When you pass ``x_axis`` to a pipeline call, scikit-learn delivers it only
to the step that declared it; every other step is unaffected.

``set_fit_request`` covers ``fit`` and ``fit_transform``;
``set_transform_request`` covers ``transform``. Both are declared in the
example because a :class:`~sklearn.pipeline.Pipeline` calling
``fit_transform`` routes metadata through both phases.

Using it inside a Pipeline
---------------------------

The pipeline below continues from the same variables defined above:

.. code-block:: python

    from sklearn.pipeline import Pipeline
    from sklearn.preprocessing import StandardScaler
    from chemotools.scatter import MultiplicativeScatterCorrection

    pipe = Pipeline(
        [
            (
                "interpolate",
                XAxisInterpolator(
                    common_x_axis=x_common, method="linear", left=0, right=0
                )  # left/right fill values outside the grid
                .set_fit_request(x_axis=True)
                .set_transform_request(x_axis=True),
            ),
            ("msc", MultiplicativeScatterCorrection()),
            ("scaler", StandardScaler()),
        ]
    )

    # x_axis is routed to "interpolate" only; the other steps never see it
    X_preprocessed = pipe.fit_transform(raw_spectra, x_axis=raw_x_axes)

.. note::

   Only the step that declared ``set_transform_request(x_axis=True)`` receives
   ``x_axis``. The other steps in the pipeline are unaffected.
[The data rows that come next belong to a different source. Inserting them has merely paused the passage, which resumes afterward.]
-- ==== Sys2Proof/Tests/Slice0.lean ====
section
/-! SUPPORT. Sys2Proof/Tests/Slice0.lean: the model's own tests. Words are written out from spec/opcode_table.json and
30_encoding.md; expected results come from 95_test_vectors.md (the id stands in the comment); then, for each obligation with
hypotheses, a state and operands that meet them all, boundary values among them. -/

namespace Sys2Proof.Tests

open Sys2Proof.Machine

/-- A constructed block at rest in the launch state (70_reset_and_hazards.md R243). -/
def base : State := { State.reset with mode := .sampling, ready := true }

/-- The same in the middle of an operation. -/
def stand (p : Pos) : State := { base with seq := p }

/-- With a request waiting. -/
def asks (op : BitVec 3) (code : List Byte) : State := { base with opIn := [{ op := op, operand := code }] }

/-- With answers to writes waiting. -/
def answering (s : State) (os : List OutAnswer) : State := { s with outAns := os }

/-- With input waiting. -/
def hearing (s : State) (es : List InEvent) : State := { s with inEvents := es }

/-- With a hardware reset to come later, and none due now. -/
def scheduled (s : State) : State := { s with rstIn := [3] }

/-- A view of the next state. -/
def after {α : Type} (o : Out) (f : State → α) : Option α :=
  match o with
  | .next t => some (f t)
  | .fault _ => none
  | .refused _ => none

/-- The state after one step, for witnesses. -/
def stepOf (s : State) : State := (after (step s) id).getD s

/-! ### WellFormed -/

theorem test_wf_empty_chunk : (Instr.data []).chunkNonempty = false ∧ (Instr.data []).wf = false := by decide
theorem test_wf_chunk_of_33 : (Instr.data (List.replicate 33 1)).chunkFits = false ∧
    (Instr.data (List.replicate 33 1)).wf = false := by decide
theorem test_wf_chunks_of_1_and_32 : (Instr.data [1]).wf = true ∧ (Instr.data (List.replicate 32 1)).wf = true := by decide

/-! ### Decode: every row's word, bit by bit (opcode_table.json; R80, R85) -/

theorem test_decode_host_rows :
    decodeTableWord 8 0b00000000 = some .construct ∧ decodeTableWord 8 0b00000001 = some .fwrev ∧
    decodeTableWord 8 0b00000010 = some .reset ∧ decodeTableWord 8 0b00000011 = some .sample ∧
    decodeTableWord 8 0b00000100 = some .irmode ∧ decodeTableWord 8 0b00000101 = some .receive ∧
    decodeTableWord 8 0b00000110 = some (.transmit []) ∧ decodeTableWord 8 0b00000111 = some .illegal := by decide
theorem test_decode_wire_rows :
    decodeTableWord 40 0b0000000000000000000000000000000000000000 = some .cmdReset ∧
    decodeTableWord 8 0b01110110 = some .cmdVersion ∧ decodeTableWord 8 0b01010011 = some .cmdSample ∧
    decodeTableWord 16 0b0100100101010010 = some .cmdIr ∧ decodeTableWord 8 0b00100110 = some .cmdTxHandshake ∧
    decodeTableWord 8 0b00100101 = some .cmdTxNotify := by decide
/-- The row CMD_TX_START shares its bits with the host row SAMPLE (log 14): read at its position. -/
theorem test_decode_tx_start : decode (.command [0b00000011]) = .ok .cmdTxStart := by decide
/-- "IR" with its bytes exchanged is no command. -/
theorem test_decode_ir_order : decode (.command [0x52, 0x49]) = .reject .unknownCommand := by decide
theorem test_decode_data : decode (.chunk [0xFF]) = .ok (.data [0xFF]) ∧ decode (.chunk []) = .reject .emptyChunk ∧
    decode (.chunk (List.replicate 33 0)) = .reject .chunkTooLong ∧ decodeTableWord 0 0 = some (.data [0]) := by decide
theorem test_decode_transmit_operand :
    decode (.request { op := 0b110, operand := [0x00, 0x10] }) = .ok (.transmit [0x00, 0x10]) := by decide
/-- The next step runs the placed word: one of each kind. -/
theorem test_with_fetch_word :
    fetch (State.reset.withFetchWord 8 0b010) = some (.request { op := 2, operand := [] }) ∧
    fetch (State.reset.withFetchWord 16 0x4952) = some (.command [0x49, 0x52]) ∧
    fetch (State.reset.withFetchWord 40 0) = some (.command [0, 0, 0, 0, 0]) ∧
    fetch (State.reset.withFetchWord 0 0) = some (.chunk [0]) := by decide
theorem test_with_fetch_word_runs :
    after (step (State.reset.withFetchWord 16 0x4952)) (fun t => (t.seq, t.trace)) =
      some (.irmP, [.write [0x49, 0x52] 2]) ∧
    after (step (State.reset.withFetchWord 0 0)) (fun t => (t.seq, t.trace)) = some (.txRC, [.write [0] 1]) := by decide

/-! ### positions (10_state.md R26) -/

theorem test_74_positions : Pos.all.length = 74 ∧ Pos.all.Nodup := by decide
/-- R182: the protected section has eleven positions. -/
theorem test_protected_section : (Pos.all.filter fun p => decide (p.region = .guarded)).length = 11 := by decide

/-! ### operands and tests -/

/-- V-VER-1, V-VER-5, V-VER-8, V-VER-9. -/
theorem test_version_parse :
    parseVersion [0x00, 0x31, 0x32, 0x32] = some (1, 22) ∧ parseVersion [0x56, 0x39, 0x39, 0x39] = some (9, 99) ∧
    parseVersion [0x56, 0x32, 0x2F, 0x32] = none ∧ parseVersion [0x56, 0x32, 0x32, 0x3A] = none := by decide
/-- V-CNT-3, V-CNT-4, V-CNT-6, V-CNT-8, V-CNT-9. -/
theorem test_count_decode :
    decodeCount .raw16be 0x01 0x00 = some 256 ∧ decodeCount .raw16be 0xFF 0xFF = some 65535 ∧
    decodeCount .raw16be 0x30 0x36 = some 12342 ∧ decodeCount .asciihex2 0x30 0x36 = some 6 ∧
    decodeCount .asciihex2 0x46 0x46 = some 255 ∧ decodeCount .asciihex2 0x66 0x66 = some 255 ∧
    decodeCount .asciihex2 0x00 0x06 = none := by decide
/-- V-VAL-1, V-VAL-2, V-VAL-3, V-VAL-12. -/
theorem test_code_refused :
    checkCode Config.default [] = some .tooShort ∧ checkCode Config.default [0x01] = some .tooShort ∧
    checkCode Config.default [0x01, 0x02, 0x03] = some .oddLength ∧
    checkCode Config.default [0x01, 0x02, 0x03, 0xFF, 0xFF] = some .oddLength := by decide
/-- V-VAL-4, V-VAL-6, V-VAL-7, V-VAL-8. -/
theorem test_code_adjusted :
    adjustCode [0xFF, 0xFF] = [0xFF, 0xFF] ∧ adjustCode [0x01, 0xFF] = [0x01, 0xFF, 0xFF, 0xFF] ∧
    adjustCode [0xFF, 0x01] = [0xFF, 0x01, 0xFF, 0xFF] ∧
    adjustCode [0xFF, 0xFF, 0x00, 0x00] = [0xFF, 0xFF, 0x00, 0x00, 0xFF, 0xFF] := by decide
/-- V-TX-19. -/
theorem test_completion_flag : completionOk 0x63 = true ∧ completionOk 0x43 = true ∧ completionOk 0x62 = false ∧
    completionOk 0x64 = false ∧ completionOk 0x46 = false := by decide
/-- The step table of V-RCV-5. -/
theorem test_detector : terminatorFires 1 0x00 0xFF = false ∧ terminatorFires 2 0xFF 0xFF = false ∧
    terminatorFires 3 0xFF 0x01 = false ∧ terminatorFires 4 0x01 0xFF = false ∧ terminatorFires 5 0xFF 0xFF = true := by
  decide
/-- V-RCV-2, V-RCV-7, V-RCV-9, V-RCV-10. -/
theorem test_first_stop :
    firstStopsAt [0xFF, 0xFF, 0xFF] 3 ∧ firstStopsAt [0xFF, 0x00, 0xFF, 0x00, 0xFF, 0xFF] 6 ∧
    firstStopsAt [0x00, 0x12, 0x00, 0xFF, 0xFF, 0x34, 0x00, 0x56, 0xFF, 0xFF] 5 ∧ ¬ stopsAt [0xFF, 0xFF] 2 := by decide
/-- Section 2.7's rows for CLEN = 34, 64, 66, 100. -/
theorem test_chunks : (List.range (chunkCount 34)).map (fun k => (chunkOf (List.replicate 34 1) k).length) = [32, 2] ∧
    chunkCount 64 = 2 ∧ chunkCount 66 = 3 ∧
    (List.range (chunkCount 100)).map (fun k => (chunkOf (List.replicate 100 1) k).length) = [32, 32, 32, 4] := by decide

/-! ### one step of each instruction -/

/-- V-ACC-7: CONSTRUCT clears READY and the valid bits at acceptance, and not MODE. -/
theorem test_construct :
    after (exec .construct { base with hs := 0x3E, hsv := true, bc := 6, bcv := true, cf := 0x43, cfv := true })
      State.status = some { mode := .sampling, ready := false, busy := true, hs := none, bc := none, cf := none } := by
  decide
/-- V-ACC-6. -/
theorem test_fwrev_not_ready : after (exec .fwrev State.reset) (fun t => (t.seq, t.answers)) =
    some (.rest, [.fail .notReady]) := by decide
theorem test_reset : after (exec .reset base) (fun t => (t.seq, t.mode)) = some (.rst .p1, .sampling) := by decide
theorem test_sample : after (exec .sample base) (fun t => (t.seq, t.mode)) = some (.smp (.rst .p1), .sampling) := by decide
theorem test_irmode : after (exec .irmode base) (fun t => (t.seq, t.mode)) = some (.irmRst .p1, .sampling) := by decide
theorem test_receive : after (exec .receive { base with rbuf := [1, 2], rcnt := 2 }) (fun t => (t.seq, t.rbuf, t.rcnt)) =
    some (.rcvP1, [], 0) := by decide
/-- V-VAL-5. -/
theorem test_transmit : after (exec (.transmit [0x01, 0x02]) base) (fun t => (t.seq, t.cbuf, t.clen)) =
    some (.txP1, [0x01, 0x02, 0xFF, 0xFF], 4) := by decide
/-- PRG-2 step 3: NotReady comes before InvalidArgument. -/
theorem test_transmit_not_ready : after (exec (.transmit []) State.reset) (fun t => (t.seq, t.answers)) =
    some (.rest, [.fail .notReady]) := by decide
/-- V-ACC-1. -/
theorem test_illegal : after (exec .illegal State.reset) (fun t => (t.seq, t.answers)) =
    some (.rest, [.fail .illegalOperation]) := by decide
/-- V-RST-5: a short count is ignored; MODE <- Idle with the write. -/
theorem test_cmd_reset : after (exec .cmdReset (answering (stand (.rst .w)) [.done 2])) (fun t => (t.seq, t.mode, t.trace)) =
    some (.rst .p2, .idle, [.write [0, 0, 0, 0, 0] 2]) := by decide
/-- V-RST-4: on a fault MODE is unchanged. -/
theorem test_cmd_reset_fault : after (exec .cmdReset (answering (stand (.rst .w)) [.fault 7]))
    (fun t => (t.seq, t.mode, t.answers)) = some (.rest, .sampling, [.fail (.channelFault 7)]) := by decide
/-- V-FWR-5: the count 0 is ignored. -/
theorem test_cmd_version : after (exec .cmdVersion (answering (stand (.fwr .w)) [.done 0])) (fun t => (t.seq, t.trace)) =
    some (.fwr .p, [.write [0x76] 0]) := by decide
theorem test_cmd_sample : after (exec .cmdSample (answering (stand (.txRecSmp .w)) [.done 1])) (fun t => (t.seq, t.trace)) =
    some (.txRecSmp .p1, [.write [0x53] 1]) := by decide
/-- V-IRM-2. -/
theorem test_cmd_ir_fault : after (exec .cmdIr (answering (stand .irmW) [.fault 7])) (fun t => (t.seq, t.answers)) =
    some (.rest, [.fail (.channelFault 7)]) := by decide
theorem test_cmd_tx_handshake : after (exec .cmdTxHandshake (answering (stand .txW26) [.done 1])) (fun t => (t.seq, t.trace)) =
    some (.txW25, [.write [0x26] 1]) := by decide
/-- V-TX-10: a fault on 0x25 enters recovery. -/
theorem test_cmd_tx_notify_fault : after (exec .cmdTxNotify (answering (stand .txW25) [.fault 7]))
    (fun t => (t.seq, t.pend, t.answers)) = some (.txRecRst .p1, some (.channelFault 7), []) := by decide
theorem test_cmd_tx_start : after (exec .cmdTxStart (answering (stand .txW03) [.done 1])) (fun t => (t.seq, t.hsv)) =
    some (.txRH, false) := by decide

/-- TX.WC with a code of 34 bytes, at its second chunk. -/
def secondChunk : State :=
  { stand .txWC with
    mode := .transmit, hsv := true, cbuf := List.replicate 32 1 ++ [0xFF, 0xFF], clen := 34, cidx := 32, wsum := 30 }

/-- V-TX-7: the second chunk is CBUF[32:34] though the first count was short, and its count is not clipped. -/
theorem test_data : after (exec (.data [0xFF, 0xFF]) (answering secondChunk [.done 4]))
    (fun t => (t.seq, t.wsum, t.trace)) = some (.txRC, 34, [.write [0xFF, 0xFF] 4]) := by decide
Shared vs. per-sample grids
-----------------------------

Not every batch comes from multiple instruments. When all spectra in a call
share the same grid, you can pass a single 1-D array instead of a matrix.
``x_axis`` accepts two shapes:

* **Shape** ``(n_features,)`` — the same grid for every spectrum in the
  call. Use this when all spectra in a batch come from the same instrument
  (e.g., a single measurement session where the grid is fixed).

* **Shape** ``(n_samples, n_features)`` — one grid per row. Use this when
  combining spectra from multiple instruments in one batch (as in the
  example above, where each of the five spectra has its own offset).

.. code-block:: python

    # Shared grid — all spectra measured on the same instrument axis
    x_shared = raw_x_axes[0]                          # shape (1000,)
    X_aligned_shared = interpolator.transform(raw_spectra, x_axis=x_shared)
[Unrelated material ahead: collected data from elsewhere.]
/-- Settles O35: each transition of R30 and R112, and none other over every step (`step_mode_cases`). -/
theorem modeTransitions : Obligations.ModeTransitions := by
  refine ⟨fun klen v s hk => ?_, fun n c s ha => ?_, fun s cut rest hp => ?_, rfl, fun s t => step_mode_cases⟩
  · refine ⟨_, exec_eq (.init klen v) s, ?_⟩
    rw [execState_init_of_valid ((validKeyLength_iff klen).2 hk)]
    exact ⟨rfl, rfl⟩
  · obtain ⟨hfinal, hverify⟩ := execState_finalizes ha n c
    exact ⟨⟨_, exec_eq (.final n) s, hfinal⟩, ⟨_, exec_eq (.verify n c) s, hverify⟩⟩
  · exact ⟨_, step_reset hp, rfl⟩

end Sys2Proof.Machine
end

section
/-! SUPPORT. The register window, each fact said once: the map in both directions (R41, R43), which accesses are legal
(R44, R45), the bytes and words of a window (R42), and what one transaction answers. -/

namespace Sys2Proof.Machine

open Sys2Proof.Expected

/-! ## The map -/

/-- The byte offset of a port in the register window (R41). -/
def Port.offset : Port → Nat
  | .cmd => 0x000
  | .status => 0x004
  | .din j => 0x010 + 4 * j
  | .keyw j => 0x020 + 4 * j
  | .cand j => 0x040 + 4 * j
  | .tout j => 0x050 + 4 * j
  | .dout j => 0x060 + 4 * j

/-- The word a port names lies inside its window (R23 to R27). -/
def Port.Mapped : Port → Prop
  | .cmd => True
  | .status => True
  | .din j => j < 4
  | .keyw j => j < 8
  | .cand j => j < 4
  | .tout j => j < 4
  | .dout j => j < 4

theorem portAt_eq_some {off : Nat} {p : Port} (hal : off % 4 = 0) (h : portAt off = some p) :
    p.Mapped ∧ off = p.offset := by
  unfold portAt at h
  split_ifs at h <;> cases h <;> simp only [Port.Mapped, Port.offset, true_and] <;> omega

/-- The port at a mapped offset (R41). -/
theorem portAt_offset {p : Port} (h : p.Mapped) : portAt p.offset = some p := by
  cases p with
  | cmd => rfl
  | status => rfl
  | din j => exact portAt_window h _ rfl (.inl ⟨rfl, rfl, rfl⟩)
  | keyw j => exact portAt_window h _ rfl (.inr (.inl ⟨rfl, rfl, rfl⟩))
  | cand j => exact portAt_window h _ rfl (.inr (.inr (.inl ⟨rfl, rfl, rfl⟩)))
  | tout j => exact portAt_window h _ rfl (.inr (.inr (.inr (.inl ⟨rfl, rfl, rfl⟩))))
  | dout j => exact portAt_window h _ rfl (.inr (.inr (.inr (.inr ⟨rfl, rfl, rfl⟩))))

theorem Port.offset_mod_four (p : Port) : p.offset % 4 = 0 := by
  cases p <;> simp only [Port.offset] <;> omega

theorem Port.Mapped.offset_lt {p : Port} (h : p.Mapped) : p.offset < 256 := by
  cases p <;> simp only [Port.Mapped] at h <;> simp only [Port.offset] <;> omega

/-- The map in both directions: an access names a port exactly when it is 32 bits wide and at the port's offset (R41,
R43). -/
theorem selectPort_eq_ok_iff {off : BitVec 8} {width : Nat} {p : Port} :
    selectPort off width = .ok p ↔ width = 32 ∧ p.Mapped ∧ off.toNat = p.offset := by
  constructor
  · intro h
    refine ⟨selectPort_width h, ?_⟩
    unfold selectPort at h
    split_ifs at h with hal
    split at h <;> cases h
    exact portAt_eq_some (by omega) ‹_›
  · rintro ⟨rfl, hm, ho⟩
    simp [selectPort, ho, p.offset_mod_four, portAt_offset hm]

/-- The port's own offset, as the bus writes it, names the port. -/
theorem selectPort_offset {p : Port} (h : p.Mapped) : selectPort (BitVec.ofNat 8 p.offset) 32 = .ok p :=
  selectPort_eq_ok_iff.2 ⟨rfl, h, by rw [BitVec.toNat_ofNat, Nat.mod_eq_of_lt h.offset_lt]⟩

/-- The offset of a mapped access is its port's, as a bit vector. -/
theorem selectPort_eq_ok {off : BitVec 8} {width : Nat} {p : Port} (h : selectPort off width = .ok p) :
    width = 32 ∧ p.Mapped ∧ off = BitVec.ofNat 8 p.offset := by
  obtain ⟨hwidth, hm, ho⟩ := selectPort_eq_ok_iff.1 h
  exact ⟨hwidth, hm, by rw [← ho, BitVec.ofNat_toNat, BitVec.setWidth_eq]⟩

/-! ## Accesses that are no bus error -/

/-- A legal read is 32 bits wide, at a readable offset (R43, R44). -/
theorem readable_of_accessLegal {off : BitVec 8} {width : Nat} (h : accessLegal (.read off width) = true) :
    width = 32 ∧ readable off.toNat := by
  cases hp : selectPort off width with
  | error e => simp [accessLegal, hp] at h
  | ok p =>
    obtain ⟨h32, hm, ho⟩ := selectPort_eq_ok_iff.1 hp
    refine ⟨h32, ?_⟩
    cases p with
    | cmd => simp [accessLegal, hp] at h
    | status => exact .inl ho
    | din j => exact .inr ⟨j, hm, .inl ho⟩
    | keyw j => simp [accessLegal, hp] at h
    | cand j => exact .inr ⟨j, hm, .inr (.inl ho)⟩
    | tout j => exact .inr ⟨j, hm, .inr (.inr (.inl ho))⟩
    | dout j => exact .inr ⟨j, hm, .inr (.inr (.inr ho))⟩

/-- A legal write is 32 bits wide, at a writable offset (R43, R45). -/
theorem writable_of_accessLegal {off : BitVec 8} {width : Nat} {w : Word}
    (h : accessLegal (.write off width w) = true) : width = 32 ∧ writable off.toNat := by
  cases hp : selectPort off width with
  | error e => simp [accessLegal, hp] at h
  | ok p =>
    obtain ⟨h32, hm, ho⟩ := selectPort_eq_ok_iff.1 hp
    refine ⟨h32, ?_⟩
    cases p with
    | cmd => exact .inl ho
    | status => simp [accessLegal, hp] at h
    | din j => exact .inr (.inl ⟨j, hm, .inl ho⟩)
    | keyw j => exact .inr (.inr ⟨j, hm, ho⟩)
    | cand j => exact .inr (.inl ⟨j, hm, .inr ho⟩)
    | tout j => simp [accessLegal, hp] at h
    | dout j => simp [accessLegal, hp] at h

theorem readable_mod_four {off : Nat} (h : readable off) : off % 4 = 0 := by
  rcases h with h | ⟨j, _, h | h | h | h⟩ <;> omega

theorem writable_mod_four {off : Nat} (h : writable off) : off % 4 = 0 := by
  rcases h with h | ⟨j, _, h | h⟩ | ⟨j, _, h⟩ <;> omega

/-- A transaction that is not legal is a bus error (R46). -/
theorem busErrorOf_busAccess {a : Access} (h : accessLegal a ≠ true) (s : State) : busErrorOf (busAccess a s) := by
  rcases busAccess_cases a s with hnext | ⟨e, he⟩
  · exact absurd ((busAccess_next_iff a s).1 hnext) h
  · rw [he]
    trivial

/-! ## The words of a window -/

/-- A word is its four lanes (R42). -/
theorem word_eq_lanes (w : Word) :
    w = BitVec.ofNat 32 ((byteAt 4 w 0).toNat * 2 ^ 24 + (byteAt 4 w 1).toNat * 2 ^ 16 + (byteAt 4 w 2).toNat * 2 ^ 8 +
      (byteAt 4 w 3).toNat) := by
  apply BitVec.eq_of_toNat_eq
  have hlt := w.isLt
  simp only [byteAt, BitVec.extractLsb'_toNat, BitVec.toNat_ofNat, Nat.shiftRight_eq_div_pow]
  omega

/-- Byte `k` of window word `j` is byte `4j + k` of the window (R42). -/
theorem byteAt_wordAt {m n j k : Nat} (hj : 4 * j + 3 < n) (hk : k < 4) (v : BitVec m) :
    byteAt 4 (wordAt n v j) k = byteAt n v (4 * j + k) := wordAt_lane hj hk v

/-- The word a window's port reads as is the word R42 assembles. -/
theorem wordAt_eq_windowWordOf {j : Nat} (hj : j < 4) (v : Block) : wordAt 16 v j = windowWordOf v j := by
  have hlast : 4 * j + 3 < 16 := by omega
  rw [word_eq_lanes (wordAt 16 v j)]
  simp only [byteAt_wordAt hlast, Nat.zero_lt_succ, Nat.reduceLT, Nat.add_zero, windowWordOf]

/-- A word write is the write of R45, byte by byte. -/
theorem isWordWrite_setWordAt {m n j : Nat} (hm : m = 8 * n) (hj : 4 * j + 3 < n) (v : BitVec m) (w : Word) :
    IsWordWrite n v (setWordAt n v j w) j w := by
  have lane : ∀ k, k < 4 → byteAt n (setWordAt n v j w) (4 * j + k) = w.extractLsb' (8 * (3 - k)) 8 := by
    intro k hk
    rw [byteAt_setWordAt hm hj (by omega), if_pos (by omega), Nat.add_sub_cancel_left]
  refine ⟨lane 0 (by omega), lane 1 (by omega), lane 2 (by omega), lane 3 (by omega), fun i hi hout => ?_⟩
  rw [byteAt_setWordAt hm hj hi, if_neg hout]

/-- After a word write, that word reads as the word written and every other word as before (R42, R45). -/
theorem wordAt_setWordAt {m n j k : Nat} (hm : m = 8 * n) (hj : 4 * j + 3 < n) (hk : 4 * k + 3 < n) (v : BitVec m)
    (w : Word) : wordAt n (setWordAt n v j w) k = if k = j then w else wordAt n v k := by
  apply eq_of_byteAt_eq (n := 4) rfl
  intro i hi
  rw [byteAt_wordAt hk hi, byteAt_setWordAt hm hj (by omega)]
  by_cases hkj : k = j
  · subst hkj
    rw [if_pos (by omega), if_pos rfl, Nat.add_sub_cancel_left]
    rfl
  · rw [if_neg (by omega), if_neg hkj, byteAt_wordAt hk hi]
    # Per-sample grids — each spectrum has its own axis
    X_aligned_per = interpolator.transform(raw_spectra, x_axis=raw_x_axes)  # shape (5, 1000)

Interpolation methods
----------------------

:class:`~chemotools.adaptation.XAxisInterpolator` supports three methods,
selectable via the ``method`` parameter:

.. list-table::
   :widths: 15 55 30
   :header-rows: 1

   * - ``method``
     - Description
     - When to use
   * - ``"linear"``
     - Piecewise linear interpolation.
     - Fast; best when spectra are smooth and grids are closely spaced.
   * - ``"cubic"``
     - Natural cubic spline (via :func:`scipy.interpolate.CubicSpline`).
     - Good all-round choice; smooth and accurate.
   * - ``"pchip"``
     - Piecewise cubic Hermite (via :func:`scipy.interpolate.PchipInterpolator`).
     - Preserves monotonicity; avoids overshooting near peaks.

Points outside the input grid are filled with ``left`` / ``right`` (both
default to :data:`numpy.nan`). You can change these to ``0.0`` or any other
sentinel value if your downstream steps cannot handle ``NaN``.

That is the core idea behind dynamic transformers: pipelines that stay
self-contained and reusable even when correction parameters are not known
until prediction time.

.. seealso::

   :doc:`XAxisInterpolator <../methods/generated/chemotools.adaptation.XAxisInterpolator>` — full API reference.